Enhancer kernel parameters¶
The following parameters define the kernel used to convole the signal of enhancers:
"enhancer_kernel_shape" : "guassian",
"enhancer_kernel_size_type" : "relative",
"absolute_enhancer_kernel_size" : 1000,
"absolute_enhancer_kernel_sigma" : 3,
"relative_enhancer_kernel_size" : 0.1,
"relative_enhancer_kernel_sigma" : 0.005,
"enhancer_kernel_shape" may be "flat" or "guassian". "enhancer_kernel_size_type" may be "absolute" or "relative", and defines whether the absolute or relative settings are used; an absolute kernel is the same for each gene and the size is the number of bases wide it is, a relative kernel has its size and sigma relative to the gene which is being convolved.
Quiescent kernel parameters¶
The following parameters define the kernel used to convole the signal of quiescent regions:
"quiescent_kernel_shape" : "guassian",
"quiescent_kernel_size_type" : "relative",
"absolute_quiescent_kernel_size" : 1000,
"absolute_quiescent_kernel_sigma" : 3,
"relative_quiescent_kernel_size" : 0.1,
"relative_quiescent_kernel_sigma" : 0.0015,
"quiescent_kernel_shape" may be "flat" or "guassian". "quiescent_kernel_size_type" may be "absolute" or "relative", and defines whether the absolute or relative settings are used; an absolute kernel is the same for each gene and the size is the number of bases wide it is, a relative kernel has its size and sigma relative to the gene which is being convolved.
Interferring genes¶
These settings define how genes that are nearby other genes affect each gene's search window, if a gene is defined as interferring, it will cut off a search window prematurely.

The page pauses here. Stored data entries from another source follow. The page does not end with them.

-- ==== Sys2Proof/Tests/Slice0.lean ====
section
/-! SUPPORT. The model's own tests: the checks of WellFormed refuse ill-formed terms, words written out from spec/30_encoding.md
R110 to R112 decode to their commands, one-step vectors of spec/95_test_vectors.md, and for every statement with hypotheses a
concrete state that meets them. Expected values are the spec's, never the model's. -/

namespace Sys2Proof.Tests
set_option Elab.async false
open Sys2Proof.Machine

/-! Fixtures: the layout of spec/44_commands.md R273's example. -/

/-- BUF of R273's example: key at 0x00, nonce at 0x04, AD at 0x08, plaintext at 0x10. -/
def toyBuf : Mem :=
  [(0x01, 0x01#8), (0x02, 0x02#8), (0x03, 0x03#8), (0x04, 0x10#8), (0x05, 0x11#8), (0x06, 0x12#8), (0x07, 0x13#8),
   (0x08, 0xa0#8), (0x09, 0xa1#8), (0x0A, 0xa2#8), (0x0B, 0xa3#8), (0x0C, 0xa4#8),
   (0x10, 0x50#8), (0x11, 0x51#8), (0x12, 0x52#8), (0x13, 0x53#8), (0x14, 0x54#8), (0x15, 0x55#8)]

/-- The ciphertext and tag of R273's example at 0x20, the last byte given. -/
def cipherBuf (last : Byte) : Mem :=
  toyBuf ++ [(0x20, 0x0a#8), (0x21, 0x8d#8), (0x22, 0xae#8), (0x23, 0x54#8), (0x24, 0x0a#8), (0x25, 0xee#8),
    (0x26, 0xb9#8), (0x27, 0x6f#8), (0x28, 0x88#8), (0x29, last)]

/-- R273's example, ready for the CMD write. -/
def ready : State :=
  { State.reset with
    busy := false
    phase := .idle
    buf := toyBuf
    family := 0x7F#8
    keyLen := 4#8
    nonceLen := 4#8
    keyPtr := 0x00#32
    noncePtr := 0x04#32
    adPtr := 0x08#32
    adLen := 5#32
    inPtr := 0x10#32
    inLen := 6#32
    outPtr := 0x20#32 }

/-- R274's example with OUT_PTR = 0x30, ready for the CMD write. -/
def decReady (last : Byte) : State :=
  { ready with
    buf := cipherBuf last
    inPtr := 0x20#32
    inLen := 10#32
    outPtr := 0x30#32 }

/-- R155's example, ready for the CMD write. -/
def permReady : State :=
  { ready with
    psel := 0x7F#8
    inPtr := 0x40#32
    inLen := 8#32
    outPtr := 0x48#32 }

/-- An instance that has SKINNY-128-128 too. -/
def skinnyParams : Params := { Config.defaultParams with prims := [Config.toyfDesc, Config.skinnyDesc] }

/-- A state ready for PRIM_ENC or PRIM_DEC with SKINNY-128-128, its key and its input at the end of BUF. -/
def skinnyReady : State :=
  { ready with
    params := skinnyParams
    psel := 0x01#8
    keyLen := 16#8
    keyPtr := 8176#32
    inPtr := 8160#32
    inLen := 16#32
    outPtr := 8176#32 }

/-- A state ready for PRIM_DEC whose input is the last vector of §1.1, a key of zeros at 0x80. -/
def skinnyBack : State :=
  { skinnyReady with
    keyPtr := 0x80#32
    inPtr := 0x40#32
    outPtr := 0x40#32
    buf := [(0x40, 0x4c#8), (0x41, 0xed#8), (0x42, 0x01#8), (0x43, 0xd2#8), (0x44, 0x0a#8), (0x45, 0x15#8),
      (0x46, 0x89#8), (0x47, 0x53#8), (0x48, 0xd0#8), (0x49, 0x96#8), (0x4A, 0x8f#8), (0x4B, 0x3a#8), (0x4C, 0x1c#8),
      (0x4D, 0xe1#8), (0x4E, 0x90#8), (0x4F, 0xbc#8)] }

/-- A state in which the sequencer's next step is a command's step in a phase. -/
def running (s : State) (i : Instr) (ph : Phase) : State :=
  { s with
    busy := true
    op := i.latch
    phase := ph }

/-- ENCRYPT of the example about to take its INIT step. -/
def encInit : State :=
  { running ready .encrypt .init with
    kl := [0x00#8, 0x01#8, 0x02#8, 0x03#8] ++ zeros 28
    nl := [0x10#8, 0x11#8, 0x12#8, 0x13#8] ++ zeros 28
    mLen := 6#32 }

/-- ENCRYPT of the example about to take its first AD step (R210's example). -/
def encAd : State :=
  { encInit with
    phase := .ad
    st := [0x10#8, 0x36#8, 0x24#8, 0x76#8, 0x64#8, 0x42#8, 0x50#8, 0x8a#8] ++ zeros 248 }

/-- ENCRYPT of the example about to take its first MSG step (R212's example). -/
def encMsg : State :=
  { encInit with
    phase := .msg
    adOff := 5#32
    st := [0x5a#8, 0xdc#8, 0xfc#8, 0x07#8, 0xc4#8, 0x82#8, 0x46#8, 0xcc#8] ++ zeros 248 }

/-- ENCRYPT of the example about to take its FINAL step (R214's example). -/
def encFinal : State :=
  { encMsg with
    phase := .final
    mOff := 6#32
    st := [0x47#8, 0xad#8, 0xc4#8, 0x1e#8, 0x84#8, 0x2a#8, 0xb9#8, 0x05#8] ++ zeros 248 }

/-- DECRYPT of the example about to take its first MSG step. -/
def decMsg : State :=
  { decReady 0x98#8 with
    busy := true
    op := 0x2#4
    phase := .msg
    kl := encInit.kl
    nl := encInit.nl
    ts := [0xb9#8, 0x6f#8, 0x88#8, 0x98#8] ++ zeros 28
    mLen := 6#32
    adOff := 5#32
    st := encMsg.st }

/-- DECRYPT about to compare a computed tag with a supplied one. -/
def decVerify (last : Byte) : State :=
  { decMsg with
    phase := .verify
    mOff := 6#32
    tc := [0xb9#8, 0x6f#8, 0x88#8, 0x98#8] ++ zeros 28
    ts := [0xb9#8, 0x6f#8, 0x88#8, last] ++ zeros 28
    st := encFinal.st }

/-- DECRYPT about to scrub, with the plaintext of the example at OUT_PTR = 0x10 and a mask. -/
def decScrub (mask : Byte) : State :=
  { decVerify 0x98#8 with
    phase := .scrub
    outPtr := 0x10#32
    mask := mask }

/-- The next state of an outcome. -/
def after : Out → State
  | .next t => t
  | .fault _ => State.reset
  | .refused _ => State.reset

/-! WellFormed: every check refuses an ill-formed term. -/

theorem test_instr_reserved_high_needs_a_bit : Instr.wf (.reservedHigh 0#28 3#4) = false := by decide
theorem test_txn_wider_than_32 : Txn.wf { op := .read, width := 64, addr := 0 } = false := by decide
theorem test_dom_constants_equal :
    DomConstants.distinct { Config.toyProfile.dom with adEmpty := 0x10#8 } = false := by decide
theorem test_profile_id_zero : Profile.wf 256 { Config.toyProfile with id := 0x00#8 } = false := by decide
theorem test_profile_id_high : Profile.wf 256 { Config.toyProfile with id := 0x80#8 } = false := by decide
theorem test_profile_unit_zero : Profile.wf 256 { Config.toyProfile with unitAd := 0 } = false := by decide
theorem test_profile_unit_too_long : Profile.wf 256 { Config.toyProfile with unitMsg := 129 } = false := by decide
theorem test_profile_state_too_long : Profile.wf 7 Config.toyProfile = false := by decide
theorem test_profile_key_too_short : Profile.wf 256 { Config.toyProfile with id := 0x07#8 } = false := by decide
theorem test_profile_not_toy_under_toys_id : Profile.wf 256 { Config.toyProfile with maxAd := none } = false := by decide
theorem test_profile_not_the_tables_lengths :
    Profile.wf 256 { Config.toyProfile with
      id := 0x02#8
      keyLen := 16
      nonceLen := 16
      tagLen := 16
      unitAd := 8
      unitMsg := 16 } = false := by decide
theorem test_prim_id : PrimDesc.wf { Config.toyfDesc with id := 0x11#8 } = false := by decide
theorem test_prim_block_too_long : PrimDesc.wf { Config.skinnyDesc with id := 0x02#8, blockBytes := 65 } = false := by
  decide
theorem test_prim_key_too_long : PrimDesc.wf { Config.skinnyDesc with id := 0x02#8, keyBytes := 33 } = false := by decide
theorem test_prim_rounds : PrimDesc.wf { Config.skinnyDesc with id := 0x02#8, defaultRounds := 41 } = false := by decide
theorem test_prim_permutation_with_key :
    PrimDesc.wf { Config.toyfDesc with id := 0x0C#8, keyBytes := 1 } = false := by decide
theorem test_prim_not_toyf : PrimDesc.wf { Config.toyfDesc with maxRounds := 9 } = false := by decide
theorem test_prim_not_skinny : PrimDesc.wf { Config.skinnyDesc with blockBytes := 8 } = false := by decide
theorem test_params_buf_size : Params.wf { Config.defaultParams with bufSize := 66 } = false := by decide
theorem test_params_buf_too_small : Params.wf { Config.defaultParams with bufSize := 60 } = false := by decide
theorem test_params_buf_too_large : Params.wf { Config.defaultParams with bufSize := 32772 } = false := by decide
theorem test_params_family_twice :
    Params.wf { Config.defaultParams with families := [Config.toyProfile, Config.toyProfile] } = false := by decide
theorem test_params_prim_twice :
    Params.wf { Config.defaultParams with prims := [Config.toyfDesc, Config.toyfDesc] } = false := by decide
theorem test_params_state_too_long : Params.wf { Config.defaultParams with sMax := 7 } = false := by decide
theorem test_params_bad_prim :
    Params.wf { Config.defaultParams with prims := [Config.toyfDesc, { Config.skinnyDesc with maxRounds := 41 }] } = false := by
  decide
theorem test_params_without_toy : Params.wf { Config.defaultParams with families := [] } = false := by decide
theorem test_params_without_toyf : Params.wf { Config.defaultParams with prims := [] } = false := by decide
theorem test_defaults_are_well_formed : Params.wf Config.defaultParams = true ∧ Params.wf skinnyParams = true := by decide

/-! Decoding: every constructor's word, bits 31 to 0 written out (R110, R111, R112). -/

theorem test_decode_nop : decode 0b00000000000000000000000000000000#32 = .nop := by decide
theorem test_decode_encrypt : decode 0b00000000000000000000000000000001#32 = .encrypt := by decide
theorem test_decode_decrypt : decode 0b00000000000000000000000000000010#32 = .decrypt := by decide
theorem test_decode_primEnc : decode 0b00000000000000000000000000000011#32 = .primEnc := by decide
theorem test_decode_primDec : decode 0b00000000000000000000000000000100#32 = .primDec := by decide
theorem test_decode_primPerm : decode 0b00000000000000000000000000000101#32 = .primPerm := by decide
theorem test_decode_zeroize : decode 0b00000000000000000000000000000110#32 = .zeroize := by decide
theorem test_decode_reservedHash : decode 0b00000000000000000000000000000111#32 = .reservedHash := by decide
theorem test_decode_reserved8 : decode 0b00000000000000000000000000001000#32 = .reserved8 := by decide
theorem test_decode_reserved9 : decode 0b00000000000000000000000000001001#32 = .reserved9 := by decide
theorem test_decode_reservedA : decode 0b00000000000000000000000000001010#32 = .reservedA := by decide
theorem test_decode_reservedB : decode 0b00000000000000000000000000001011#32 = .reservedB := by decide
theorem test_decode_reservedC : decode 0b00000000000000000000000000001100#32 = .reservedC := by decide
theorem test_decode_reservedD : decode 0b00000000000000000000000000001101#32 = .reservedD := by decide
theorem test_decode_reservedE : decode 0b00000000000000000000000000001110#32 = .reservedE := by decide
theorem test_decode_reservedF : decode 0b00000000000000000000000000001111#32 = .reservedF := by decide
theorem test_decode_reservedHigh :
    decode 0b00000000000000000000000000010000#32 = .reservedHigh 1#28 0#4 ∧
    decode 0b10000000000000000000000000000001#32 = .reservedHigh 0x8000000#28 1#4 := by decide
theorem test_encode_words : encode .zeroize = 0x00000006#32 ∧ encode (.reservedHigh 1#28 1#4) = 0x00000011#32 := by decide
theorem test_decode_bytes_little_endian :
    decodeBytes [0x02#8, 0x00#8, 0x00#8, 0x00#8, 0xff#8] = .ok (.decrypt, [0xff#8]) := by decide
theorem test_decode_truncated : decodeBytes [0x02#8, 0x00#8, 0x00#8] = .error .truncated := by decide
theorem test_decode_table_word : decodeTableWord 32 0x5 = some .primPerm ∧ decodeTableWord 8 0x11 = some (.reservedHigh 1#28 1#4) := by
  decide
theorem test_fetch_runs_the_word : (after (step (State.reset.withFetchWord 32 0x2))).op = 0x2#4 := by decide +kernel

"specific_expression_threshold" : 0.01,
"interferring_gene_overlaps" : false,
The 'specific_expression_threshold' is the expression of a gene within the cell line of interest needed for a gene to count as interferring. 'interferring_gene_overlaps' is whether to consider genes which overlap the gene of interest as potentially being interferring, functionality may not work as expected.
Convolution settings¶
These are used to control how the convolutions are generated and call pateaus.
"convolution_limit" : 2,
"plateau_threshold" : 0.1,
'convolution_limit' is the number of genes which will have their convolutions calculated; it is a slightly slow process so recommened to reduce the number for faster performance. Genes are considered in their ranked order, so genes with higher interest scores will have their convolution calculated first. 'plateau_threshold' is the horizontal line the convolved signal must cross to generate a plateau. The signal is in arbitrary units but a value close to 0 (but not 0) is recommended.
Prime editing settings¶
These settings decide what is inserted into each plateau and how many insertions should be considered.

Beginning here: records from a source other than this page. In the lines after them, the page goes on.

-- ==== Sys2Proof/Tests/Slice0.lean ====
section
/-! SUPPORT. Tests with results taken from the spec (95_test_vectors.md and the worked examples of its rules), and for
each statement that has hypotheses a witness that meets them. Vectors are under the spec's two test tables (D22). -/

namespace Sys2Proof.Tests

open Sys2Proof Sys2Proof.Machine

-- One theorem after another: checked side by side, these many evaluations ask for more threads than check.sh's limit allows.
set_option Elab.async false

/-! ### Operands and states the tests share -/

/-- The key `00..1f`. -/
def key1 : Bytes := (List.range 32).map (BitVec.ofNat 8)

/-- The IV `0102030405060708`. -/
def iv1 : Bytes := [0x01, 0x02, 0x03, 0x04, 0x05, 0x06, 0x07, 0x08]

/-- The same as a block. -/
def ivBlock : Block := ⟨0x01, 0x02, 0x03, 0x04, 0x05, 0x06, 0x07, 0x08⟩

/-- "Hello, world!", 13 bytes. -/
def hello : Bytes := [0x48, 0x65, 0x6c, 0x6c, 0x6f, 0x2c, 0x20, 0x77, 0x6f, 0x72, 0x6c, 0x64, 0x21]

/-- V5.6 under `SBOX_T`. -/
def helloEnvelope : Bytes :=
  iv1 ++ [0xbf, 0xe0, 0xf8, 0xd1, 0x8c, 0xc3, 0xaa, 0x75, 0x85, 0x96, 0x1d, 0x8b, 0x21]

/-- `a1b2c3d4e5f60718`, the draw of program P4. -/
def drawn : Block := ⟨0xa1, 0xb2, 0xc3, 0xd4, 0xe5, 0xf6, 0x07, 0x18⟩

/-- `n` zero bytes. -/
def zeros (n : Nat) : Bytes := List.replicate n 0

def bencZero : Instr := .benc key1 (zeros 8)
def bdecZero : Instr := .bdec key1 (zeros 8)
def sencHello : Instr := .senc true key1 iv1 hello
def sencNoIv (p : Bytes) : Instr := .senc false key1 [] p
def sdecHello : Instr := .sdec key1 helloEnvelope

/-- An engine after reset to which a frame has been presented. -/
def presented (f : Bytes) : State := hostPresent f State.reset

/-- An engine in the middle of an instruction's command, its subkeys derived. -/
def inPhase (p : Phase) (i : Instr) : State :=
  { accept i.toCmd State.reset with phase := p, k := subkeysOf i.key, dir := dirOf i.toCmd.operation }

/-- The next state of a result, if it has one. -/
def nextOf : Result → Option State
  | .next t => some t
  | .fault _ => none
  | .refused _ => none

theorem eq_next {r : Result} {t : State} (h : nextOf r = some t) : r = .next t := by
  cases r <;> simp_all [nextOf]

theorem has_next {r : Result} (h : (nextOf r).isSome = true) : ∃ t, r = .next t := by
  cases r <;> simp_all [nextOf]

/-- The responses delivered by the next state of a result. -/
def responses (r : Result) : Option (List Response) := (nextOf r).map State.tx

/-! ### Well-formed and conforming instructions -/

theorem test_wellFormed_takes_255_byte_key : (Instr.benc (zeros 255) (zeros 8)).wellFormed = true := by
  decide +kernel

theorem test_keyFits_refuses_256_bytes : (Instr.benc (zeros 256) (zeros 8)).wellFormed = false := by
  decide +kernel

theorem test_ivFits_refuses_256_bytes : (Instr.senc true key1 (zeros 256) hello).wellFormed = false := by
  decide +kernel

theorem zeros_length (n : Nat) : (zeros n).length = n := List.length_replicate

theorem not_wellFormed_of_data {d : Bytes} (h : ¬ d.length < Config.lengthLimit) : (Instr.sdec key1 d).wellFormed = false := by
  simp [Instr.wellFormed, Instr.dataFits, Instr.data, h]

theorem test_dataFits_refuses_2_pow_32_bytes : (Instr.sdec key1 (zeros 4294967296)).wellFormed = false :=
  not_wellFormed_of_data (by rw [zeros_length]; decide)

theorem test_conforming_block_commands :
    bencZero.conforming = true ∧ (Instr.benc key1 (zeros 7)).conforming = false ∧
    bdecZero.conforming = true ∧ (Instr.bdec key1 (zeros 9)).conforming = false := by decide

theorem test_conforming_stray_iv :
    sencHello.conforming = true ∧ (Instr.senc false key1 iv1 hello).conforming = false := by decide

/-! ### Decoding: frames written out from R71 to R73, R78, R86 and the programs of section V8 -/

/-- Program P1, command 1. -/
theorem test_decode_benc :
    decode ([0x01, 0x00, 0x20, 0x00, 0x08, 0x00, 0x00, 0x00] ++ key1
      ++ [0x01, 0x23, 0x45, 0x67, 0x89, 0xab, 0xcd, 0xef])
      = .ok (.benc key1 [0x01, 0x23, 0x45, 0x67, 0x89, 0xab, 0xcd, 0xef], []) := by decide +kernel

/-- Program P1, command 2, under `SBOX_ID`; the byte after the frame is left over. -/
theorem test_decode_bdec :
    decode ([0x02, 0x00, 0x20, 0x00, 0x08, 0x00, 0x00, 0x00] ++ key1
      ++ [0xf7, 0xef, 0xc4, 0xa1, 0x60, 0x18, 0xe8, 0x4e, 0xff])
      = .ok (.bdec key1 [0xf7, 0xef, 0xc4, 0xa1, 0x60, 0x18, 0xe8, 0x4e], [0xff]) := by decide +kernel

/-- Program P2, command 1. -/
theorem test_decode_senc :
    decode ([0x03, 0x01, 0x20, 0x08, 0x0d, 0x00, 0x00, 0x00] ++ key1 ++ iv1 ++ hello) = .ok (sencHello, []) := by
  decide +kernel

/-- Program P4, command 1: no IV. -/
theorem test_decode_senc_without_iv :
    decode ([0x03, 0x00, 0x20, 0x00, 0x00, 0x00, 0x00, 0x00] ++ key1) = .ok (sencNoIv [], []) := by decide +kernel

/-- Program P2, command 2. -/
theorem test_decode_sdec :
    decode ([0x04, 0x00, 0x20, 0x00, 0x15, 0x00, 0x00, 0x00] ++ key1 ++ helloEnvelope) = .ok (sdecHello, []) := by
  decide +kernel

/-- The decoder check at the end of section V6. -/
theorem test_rows_of_V6 :
    [0x00200001, 0x00200002, 0x08200103, 0x00200003, 0x00200004, 0x001F0003, 0x00210004].map rowOf
      = [some .benc, some .bdec, some .senc, some .senc, some .sdec, some .senc, some .sdec] ∧
    [0x00200101, 0x00200201, 0x00200005, 0x00200000, 0x08200104].map rowOf = [none, none, none, none, none] := by
  decide +kernel

/-- V6.12, V6.14, V6.15, and a frame one byte short (R75). -/
theorem test_decode_rejects_by_name :
    decode ([0x00, 0x00, 0x20, 0x00, 0x00, 0x00, 0x00, 0x00] ++ key1) = .error (.illegalOpcode 0x00) ∧
    decode ([0x01, 0x02, 0x20, 0x00, 0x08, 0x00, 0x00, 0x00] ++ key1 ++ zeros 8) = .error .reservedFlag ∧
    decode ([0x01, 0x01, 0x20, 0x08, 0x08, 0x00, 0x00, 0x00] ++ key1 ++ iv1 ++ zeros 8) = .error .ivNotTaken ∧
    decode ([0x01, 0x00, 0x20, 0x00, 0x08, 0x00, 0x00, 0x00] ++ key1 ++ zeros 7) = .error .incomplete := by
  decide +kernel

/-- The table's own numbers: bit 0 is the least significant bit of word 0, operand bytes zero. -/
theorem test_decode_table_words :
    decodeTableWord 32 0x00000001 = some (.benc [] []) ∧ decodeTableWord 32 0x00200002 = some (.bdec (zeros 32) []) ∧
    decodeTableWord 32 0x08200103 = some (.senc true (zeros 32) (zeros 8) []) ∧
    decodeTableWord 32 0x00200004 = some (.sdec (zeros 32) []) ∧ decodeTableWord 32 0x00000005 = none := by
  decide +kernel

/-- R84: R86's SENC in text, with the 32 bytes `00..1f` written out by the writer, and a response. -/
theorem test_text :
    commandText (.senc true [0x0f] [] [0xa5]) =
      ['S', 'E', 'N', 'C', ' ', 'k', 'e', 'y', '=', '0', 'f', ' ', 'i', 'v', '=', ' ', 'd', 'a', 't', 'a', '=', 'a', '5'] ∧
    responseText ⟨.ok, [0x01]⟩ = ['-', '>', ' ', 'O', 'K', ' ', '0', '1'] := by decide +kernel

/-! ### The functions and the commands, by the vectors of sections V3 to V6 -/

/-- V3.1 and V3.2: nibble order, and the largest operands. -/
theorem test_sub_and_round_function :
    sub tableT 0x0F0F0F0F = 0x6E08A24C ∧ roundF tableT 0xFFFFFFFF 0xFFFFFFFF = 0xC297B8F5 ∧
    roundF tableT 0xDEADBEEF 0x01234567 = 0x955EFBF0 := by decide +kernel

/-- R130: packing the halves unswapped in both directions does not give the block back. -/
theorem test_unswapped_packing_fails :
    let core := fun (idx : Nat → Fin 8) (b : Block) =>
      let p := rounds tableT (subkeysOf key1) idx (firstHalf b, secondHalf b) 32
      packHalves p.1 p.2
    blockBytes (core decIdx (core encIdx (blockOf (zeros 8)))) = [0xae, 0x3d, 0x30, 0x24, 0x3d, 0x69, 0x96, 0xf8] := by
  decide +kernel

/-- V4.2: the first round under `SBOX_T`. -/
theorem test_first_round :
    (nextOf (seqStep tableT (inPhase .round bencZero))).map (fun t => (t.n1, t.n2, t.rnd.val))
      = some (0x00000000, 0x3D620B10, 1) := by decide +kernel

/-- V4.1 and V4.2. -/
theorem test_benc_vectors :
    responses (present tableId bencZero.toCmd State.reset)
      = some [⟨.ok, [0xc3, 0x10, 0xbf, 0x05, 0x06, 0x8d, 0xd6, 0x70]⟩] ∧
    responses (present tableT bencZero.toCmd State.reset)
      = some [⟨.ok, [0x4e, 0xc9, 0xa5, 0x9d, 0xf1, 0xe5, 0xad, 0x3a]⟩] := by decide +kernel

/-- V4.3: BDEC of a block BENC did not produce. -/
theorem test_bdec_vectors :
    responses (present tableId bdecZero.toCmd State.reset)
      = some [⟨.ok, [0x5b, 0x16, 0x6f, 0x2b, 0x9b, 0xbe, 0x41, 0xb7]⟩] ∧
    responses (present tableT bdecZero.toCmd State.reset)
      = some [⟨.ok, [0xdc, 0x1e, 0x9b, 0x67, 0x58, 0x1b, 0xac, 0x6f]⟩] := by decide +kernel

/-- V5.6: two blocks, the last of 5 bytes. -/
theorem test_senc_vector :
    responses (present tableT sencHello.toCmd State.reset) = some [⟨.ok, helloEnvelope⟩] := by decide +kernel

/-- Program P4, command 2, under `SBOX_T`: the draw is used, and used up. -/
theorem test_senc_drawn_vector :
    (nextOf (present tableT (sencNoIv (zeros 3)).toCmd (entropyAnswer drawn State.reset))).map
      (fun t => (t.tx, t.draws)) = some ([⟨.ok, blockBytes drawn ++ [0x30, 0x1c, 0xf1]⟩], []) := by decide +kernel

/-- V5.22 on V5.6, and V5.20. -/
theorem test_sdec_vectors :
    responses (present tableT sdecHello.toCmd State.reset) = some [⟨.ok, hello⟩] ∧
    responses (present tableT (Instr.sdec key1 iv1).toCmd State.reset) = some [⟨.ok, []⟩] := by decide +kernel

/-! ### One step of the machine after reset -/

/-- Program P4, command 1: an empty plaintext needs no S-box entry, so the engine's own table is not asked. -/
theorem test_step_runs_a_whole_command :
    responses (step (entropyAnswer drawn (presented ([0x03, 0x00, 0x20, 0x00, 0x00, 0x00, 0x00, 0x00] ++ key1))))
      = some [⟨.ok, blockBytes drawn⟩] := by decide +kernel

/-- V6.1, V6.7, V6.10, V6.17 and V6.20: one fault, the first in R162's order. -/
theorem test_step_answers_faults :
    responses (step (presented ([0x01, 0x00, 0x1f, 0x00, 0x08, 0x00, 0x00, 0x00] ++ zeros 39)))
      = some [⟨.fault .invalidKeyLength, []⟩] ∧
    responses (step (presented ([0x03, 0x01, 0x20, 0x00, 0x01, 0x00, 0x00, 0x00] ++ key1 ++ [0x41])))
      = some [⟨.fault .invalidIVLength, []⟩] ∧
    responses (step (presented ([0x03, 0x01, 0x1f, 0x07, 0x01, 0x00, 0x00, 0x00] ++ zeros 39)))
      = some [⟨.fault .invalidKeyLength, []⟩] ∧
    responses (step (presented ([0x03, 0x00, 0x20, 0x08, 0x01, 0x00, 0x00, 0x00] ++ zeros 41)))
      = some [⟨.fault .badFrame, []⟩] ∧
    responses (step (presented ([0x01, 0x00, 0x1f, 0x00, 0x07, 0x00, 0x00, 0x00] ++ zeros 38)))
      = some [⟨.fault .badFrame, []⟩] := by decide +kernel

/-- V6.13: an illegal opcode, its key consumed. -/
theorem test_step_answers_illegal_opcode :
    (nextOf (step (presented ([0x05, 0x00, 0x20, 0x00, 0x00, 0x00, 0x00, 0x00] ++ key1 ++ [0x99])))).map
      (fun t => (t.tx, t.rx, t.phase)) = some ([⟨.fault .badFrame, []⟩], [0x99], .idle) := by decide +kernel

/-- V6.21: the entropy source is silent. -/
theorem test_step_waits_for_the_entropy_source :
    (nextOf (step (presented ([0x03, 0x00, 0x20, 0x00, 0x01, 0x00, 0x00, 0x00] ++ key1 ++ [0x41])))).map
      (fun t => (t.tx, t.phase)) = some ([], .ivsel) := by decide +kernel

/-- A table word placed where the next step fetches is run by it: SENC with `IVP = 1` and a 31-byte key (`071F0103`). -/
theorem test_withFetchWord :
    responses (step (State.reset.withFetchWord 32 0x071F0103)) = some [⟨.fault .invalidKeyLength, []⟩] := by
  decide +kernel

/-! ### For each statement with hypotheses, a case that meets them all -/

theorem witness_DecodeInvertsEncode : sencHello.wellFormed = true ∧ (Instr.sdec (zeros 255) []).wellFormed = true := by
  decide +kernel

theorem witness_EncodeInvertsDecode : decode (encode sencHello ++ [0x99]) = .ok (sencHello, [0x99]) := by
  decide +kernel

theorem witness_RowsAreExclusive :
    (⟨.senc, 0x0000FEFF, 0x00000003⟩ : OpRow) ∈ opcodeRows ∧
      (⟨.senc, 0x0000FEFF, 0x00000003⟩ : OpRow).hits 0xFFFF0103 = true := by decide +kernel

theorem witness_FrameLengthComesFromItsHeader : (splitFrame (encode sencHello ++ [0x99])).isSome = true := by
  decide +kernel

theorem witness_ResponseFramesReadBack :
    (zeros 4294967295).length < 4294967296 ∧ 4294967296 ≤ (zeros 4294967296).length := by
  rw [zeros_length, zeros_length]
  decide

theorem witness_TextOfACommandReadsBack :
    (sencHello.ivp = true ∨ sencHello.ivField = []) ∧ (bdecZero.ivp = true ∨ bdecZero.ivField = []) := by decide

theorem witness_RoundFunctionAddsSubstitutesRotates : (0 < 32) ∧ (20 < 32) ∧ (21 < 32) ∧ (31 < 32) := by decide

theorem witness_KeyScheduleSlicesTheKey :
    key1.length = 32 ∧ (zeros 31).length ≠ 32 ∧ (zeros 33).length ≠ 32 ∧ keySchedule key1 = keySchedule key1 := by
  decide

theorem witness_KeyOrdersMirrorEachOther : (23 < 24) ∧ (24 ≤ 24 ∧ 24 < 32) ∧ (7 < 8) ∧ (8 ≤ 8 ∧ 8 < 32) ∧ (31 < 32) := by
  decide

"inserted_sequence" : "ATAACTTCGTATAATGTACATTATACGAAGTTAT",
"partial_insertions_per_region" : 20,
'inserted_sequence' is the sequence being inserted, it will be read by PRIDICT, so their conventions must be used. 'partial_insertions_per_region' is the number of prefix/suffix combinations which will be found in each plateau before they are fed into PRIDICT.